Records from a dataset
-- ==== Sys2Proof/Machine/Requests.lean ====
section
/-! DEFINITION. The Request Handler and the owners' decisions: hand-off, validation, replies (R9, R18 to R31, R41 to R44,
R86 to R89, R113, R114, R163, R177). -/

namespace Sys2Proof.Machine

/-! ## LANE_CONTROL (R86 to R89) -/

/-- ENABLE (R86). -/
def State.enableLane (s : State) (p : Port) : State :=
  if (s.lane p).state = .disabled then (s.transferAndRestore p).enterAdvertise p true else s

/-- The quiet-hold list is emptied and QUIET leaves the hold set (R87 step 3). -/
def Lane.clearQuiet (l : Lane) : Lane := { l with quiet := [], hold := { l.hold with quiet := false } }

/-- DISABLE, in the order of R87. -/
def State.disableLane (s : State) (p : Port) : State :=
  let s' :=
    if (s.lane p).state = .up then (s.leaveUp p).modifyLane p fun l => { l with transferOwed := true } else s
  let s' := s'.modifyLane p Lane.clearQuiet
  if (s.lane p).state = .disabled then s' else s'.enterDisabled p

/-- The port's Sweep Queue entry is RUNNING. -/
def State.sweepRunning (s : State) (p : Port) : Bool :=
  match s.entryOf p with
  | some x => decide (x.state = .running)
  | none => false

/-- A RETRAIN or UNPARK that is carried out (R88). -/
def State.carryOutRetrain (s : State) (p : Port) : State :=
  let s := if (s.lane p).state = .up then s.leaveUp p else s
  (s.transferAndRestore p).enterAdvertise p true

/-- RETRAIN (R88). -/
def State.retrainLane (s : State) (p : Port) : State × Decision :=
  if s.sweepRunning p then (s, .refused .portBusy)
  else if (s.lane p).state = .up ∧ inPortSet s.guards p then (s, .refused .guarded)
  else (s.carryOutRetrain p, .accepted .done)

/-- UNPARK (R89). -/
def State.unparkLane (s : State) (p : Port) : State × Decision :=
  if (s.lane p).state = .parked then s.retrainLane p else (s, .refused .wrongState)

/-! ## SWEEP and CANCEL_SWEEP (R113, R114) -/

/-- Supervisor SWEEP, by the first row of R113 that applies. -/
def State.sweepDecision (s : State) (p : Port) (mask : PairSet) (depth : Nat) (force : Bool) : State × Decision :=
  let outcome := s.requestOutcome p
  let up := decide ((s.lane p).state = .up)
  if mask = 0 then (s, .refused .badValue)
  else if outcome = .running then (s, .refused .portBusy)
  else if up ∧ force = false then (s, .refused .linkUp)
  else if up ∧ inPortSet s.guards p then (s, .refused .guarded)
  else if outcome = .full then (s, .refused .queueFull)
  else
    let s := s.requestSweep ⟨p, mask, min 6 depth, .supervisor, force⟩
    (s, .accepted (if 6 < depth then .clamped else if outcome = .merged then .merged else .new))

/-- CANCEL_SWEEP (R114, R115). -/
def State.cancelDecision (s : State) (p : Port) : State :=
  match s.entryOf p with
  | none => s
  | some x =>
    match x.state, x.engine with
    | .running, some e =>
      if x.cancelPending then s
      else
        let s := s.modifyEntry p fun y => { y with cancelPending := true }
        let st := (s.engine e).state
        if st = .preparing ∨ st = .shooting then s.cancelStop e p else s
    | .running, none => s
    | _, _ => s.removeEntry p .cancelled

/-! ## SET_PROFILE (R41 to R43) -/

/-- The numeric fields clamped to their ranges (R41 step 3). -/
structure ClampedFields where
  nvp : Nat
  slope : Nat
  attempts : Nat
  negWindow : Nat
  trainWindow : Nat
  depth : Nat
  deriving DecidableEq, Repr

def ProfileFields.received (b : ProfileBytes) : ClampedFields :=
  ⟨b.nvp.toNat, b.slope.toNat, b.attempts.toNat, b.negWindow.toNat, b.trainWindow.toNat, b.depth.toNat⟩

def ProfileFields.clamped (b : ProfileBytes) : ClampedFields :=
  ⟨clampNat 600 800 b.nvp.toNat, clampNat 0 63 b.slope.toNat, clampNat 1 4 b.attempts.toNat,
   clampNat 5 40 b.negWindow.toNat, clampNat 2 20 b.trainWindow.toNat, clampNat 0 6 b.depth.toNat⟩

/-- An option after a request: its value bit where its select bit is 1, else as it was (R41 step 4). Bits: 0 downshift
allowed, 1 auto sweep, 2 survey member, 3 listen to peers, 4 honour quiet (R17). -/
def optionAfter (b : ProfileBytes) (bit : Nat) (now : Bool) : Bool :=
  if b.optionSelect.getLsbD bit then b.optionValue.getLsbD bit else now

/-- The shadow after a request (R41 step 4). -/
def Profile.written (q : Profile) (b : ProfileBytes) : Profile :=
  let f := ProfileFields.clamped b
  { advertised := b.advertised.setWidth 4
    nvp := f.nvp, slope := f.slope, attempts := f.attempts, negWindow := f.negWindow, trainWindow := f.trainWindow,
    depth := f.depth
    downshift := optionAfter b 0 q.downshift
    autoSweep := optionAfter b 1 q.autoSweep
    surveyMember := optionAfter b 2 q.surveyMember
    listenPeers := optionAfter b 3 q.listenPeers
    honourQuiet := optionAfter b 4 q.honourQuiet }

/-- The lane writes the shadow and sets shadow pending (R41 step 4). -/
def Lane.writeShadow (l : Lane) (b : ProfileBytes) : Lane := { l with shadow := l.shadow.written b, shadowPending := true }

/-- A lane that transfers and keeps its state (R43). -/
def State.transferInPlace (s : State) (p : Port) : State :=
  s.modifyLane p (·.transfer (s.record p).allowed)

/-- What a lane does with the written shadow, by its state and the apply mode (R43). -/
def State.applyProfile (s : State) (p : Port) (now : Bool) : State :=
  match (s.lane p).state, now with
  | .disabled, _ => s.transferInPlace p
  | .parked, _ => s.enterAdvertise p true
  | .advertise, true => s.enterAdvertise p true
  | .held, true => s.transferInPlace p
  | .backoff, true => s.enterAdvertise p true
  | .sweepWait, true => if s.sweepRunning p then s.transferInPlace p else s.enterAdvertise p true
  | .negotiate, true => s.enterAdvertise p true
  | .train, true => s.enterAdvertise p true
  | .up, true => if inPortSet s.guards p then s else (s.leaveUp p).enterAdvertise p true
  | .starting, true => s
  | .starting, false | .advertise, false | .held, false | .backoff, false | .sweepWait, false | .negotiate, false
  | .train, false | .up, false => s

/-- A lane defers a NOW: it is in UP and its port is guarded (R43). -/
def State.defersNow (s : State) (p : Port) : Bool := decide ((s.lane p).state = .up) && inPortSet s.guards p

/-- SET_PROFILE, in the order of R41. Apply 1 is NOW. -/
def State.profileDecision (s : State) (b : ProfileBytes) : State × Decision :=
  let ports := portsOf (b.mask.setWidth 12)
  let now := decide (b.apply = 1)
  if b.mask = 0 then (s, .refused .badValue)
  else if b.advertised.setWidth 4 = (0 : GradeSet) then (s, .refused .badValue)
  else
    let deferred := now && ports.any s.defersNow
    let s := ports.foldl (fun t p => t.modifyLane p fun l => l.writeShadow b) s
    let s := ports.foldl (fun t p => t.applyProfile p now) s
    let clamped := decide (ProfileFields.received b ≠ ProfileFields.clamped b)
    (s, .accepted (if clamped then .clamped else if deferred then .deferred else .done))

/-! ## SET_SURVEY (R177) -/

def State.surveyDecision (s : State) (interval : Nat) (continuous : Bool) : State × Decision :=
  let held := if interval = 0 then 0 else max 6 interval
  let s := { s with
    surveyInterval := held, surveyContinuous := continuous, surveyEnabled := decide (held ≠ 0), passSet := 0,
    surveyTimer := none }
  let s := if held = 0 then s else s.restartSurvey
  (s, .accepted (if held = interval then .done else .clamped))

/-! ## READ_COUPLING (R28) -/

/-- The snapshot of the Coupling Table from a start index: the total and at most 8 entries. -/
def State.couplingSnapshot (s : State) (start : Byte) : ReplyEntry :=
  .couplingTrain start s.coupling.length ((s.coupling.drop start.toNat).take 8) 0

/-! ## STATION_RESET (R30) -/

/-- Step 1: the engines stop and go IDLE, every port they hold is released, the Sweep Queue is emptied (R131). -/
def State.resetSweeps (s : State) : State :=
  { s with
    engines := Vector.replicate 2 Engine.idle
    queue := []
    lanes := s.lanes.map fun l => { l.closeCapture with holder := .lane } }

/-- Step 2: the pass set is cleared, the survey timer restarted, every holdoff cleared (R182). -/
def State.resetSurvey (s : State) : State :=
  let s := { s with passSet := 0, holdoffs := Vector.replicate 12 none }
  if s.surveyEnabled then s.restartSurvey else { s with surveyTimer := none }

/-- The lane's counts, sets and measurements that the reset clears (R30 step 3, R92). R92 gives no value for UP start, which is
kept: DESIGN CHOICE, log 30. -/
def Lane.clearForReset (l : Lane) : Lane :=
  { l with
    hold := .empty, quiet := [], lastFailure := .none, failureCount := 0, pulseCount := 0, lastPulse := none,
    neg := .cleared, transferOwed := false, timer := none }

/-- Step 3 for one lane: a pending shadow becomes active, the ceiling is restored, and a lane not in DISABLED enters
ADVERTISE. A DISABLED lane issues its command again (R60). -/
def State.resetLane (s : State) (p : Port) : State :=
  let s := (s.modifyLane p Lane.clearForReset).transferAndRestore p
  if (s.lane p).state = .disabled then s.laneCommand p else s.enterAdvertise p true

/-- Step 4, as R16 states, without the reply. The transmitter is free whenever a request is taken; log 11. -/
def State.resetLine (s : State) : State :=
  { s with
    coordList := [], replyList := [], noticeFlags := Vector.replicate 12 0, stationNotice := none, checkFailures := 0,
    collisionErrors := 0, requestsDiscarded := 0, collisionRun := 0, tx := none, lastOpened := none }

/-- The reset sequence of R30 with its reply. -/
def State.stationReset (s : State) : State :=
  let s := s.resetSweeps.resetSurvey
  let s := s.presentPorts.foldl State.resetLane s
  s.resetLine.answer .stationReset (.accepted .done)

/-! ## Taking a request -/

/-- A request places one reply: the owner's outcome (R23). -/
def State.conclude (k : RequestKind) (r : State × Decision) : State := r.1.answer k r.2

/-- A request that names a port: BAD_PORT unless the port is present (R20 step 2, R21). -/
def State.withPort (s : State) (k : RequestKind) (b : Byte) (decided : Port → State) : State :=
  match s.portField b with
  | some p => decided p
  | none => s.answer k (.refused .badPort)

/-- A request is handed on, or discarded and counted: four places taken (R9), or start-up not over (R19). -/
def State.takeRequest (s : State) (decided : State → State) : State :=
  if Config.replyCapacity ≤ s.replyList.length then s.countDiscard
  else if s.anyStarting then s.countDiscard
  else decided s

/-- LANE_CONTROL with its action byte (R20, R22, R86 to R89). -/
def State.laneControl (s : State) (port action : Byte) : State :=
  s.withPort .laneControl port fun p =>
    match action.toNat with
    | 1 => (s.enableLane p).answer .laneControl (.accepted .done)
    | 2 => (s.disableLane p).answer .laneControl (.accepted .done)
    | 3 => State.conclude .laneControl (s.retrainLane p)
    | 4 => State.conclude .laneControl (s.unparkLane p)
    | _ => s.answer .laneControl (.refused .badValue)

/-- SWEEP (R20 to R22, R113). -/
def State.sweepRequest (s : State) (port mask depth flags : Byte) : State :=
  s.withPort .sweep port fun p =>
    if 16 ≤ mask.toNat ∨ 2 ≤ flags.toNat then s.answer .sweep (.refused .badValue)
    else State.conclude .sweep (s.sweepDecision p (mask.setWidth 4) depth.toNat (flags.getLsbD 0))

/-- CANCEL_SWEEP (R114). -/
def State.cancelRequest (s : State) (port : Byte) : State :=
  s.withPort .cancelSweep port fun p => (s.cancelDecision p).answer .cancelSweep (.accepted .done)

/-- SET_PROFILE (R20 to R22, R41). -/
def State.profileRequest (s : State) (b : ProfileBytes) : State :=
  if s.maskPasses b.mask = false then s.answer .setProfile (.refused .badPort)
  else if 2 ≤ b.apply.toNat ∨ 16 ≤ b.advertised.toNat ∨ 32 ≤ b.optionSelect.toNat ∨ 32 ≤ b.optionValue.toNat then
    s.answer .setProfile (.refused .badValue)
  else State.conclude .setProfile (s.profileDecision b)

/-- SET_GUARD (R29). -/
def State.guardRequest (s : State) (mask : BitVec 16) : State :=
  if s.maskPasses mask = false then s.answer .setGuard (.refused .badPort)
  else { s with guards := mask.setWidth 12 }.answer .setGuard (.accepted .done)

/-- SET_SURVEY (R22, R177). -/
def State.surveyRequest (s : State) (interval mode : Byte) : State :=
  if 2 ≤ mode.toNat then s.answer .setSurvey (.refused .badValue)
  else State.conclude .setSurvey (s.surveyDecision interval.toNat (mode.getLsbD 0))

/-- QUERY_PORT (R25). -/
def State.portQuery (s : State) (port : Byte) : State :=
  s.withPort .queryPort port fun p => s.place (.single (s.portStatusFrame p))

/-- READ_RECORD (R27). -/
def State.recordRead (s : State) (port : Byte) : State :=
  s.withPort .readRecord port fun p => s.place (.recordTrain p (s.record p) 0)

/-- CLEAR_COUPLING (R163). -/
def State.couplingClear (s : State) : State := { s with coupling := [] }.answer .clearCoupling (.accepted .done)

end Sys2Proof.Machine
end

ACTIVITY: Using the data above, show each line where "modifyLane" occurs.

EXERCISE RESPONSE:
    if (s.lane p).state = .up then (s.leaveUp p).modifyLane p fun l => { l with transferOwed := true } else s
  let s' := s'.modifyLane p Lane.clearQuiet
  s.modifyLane p (·.transfer (s.record p).allowed)
    let s := ports.foldl (fun t p => t.modifyLane p fun l => l.writeShadow b) s
  let s := (s.modifyLane p Lane.clearForReset).transferAndRestore p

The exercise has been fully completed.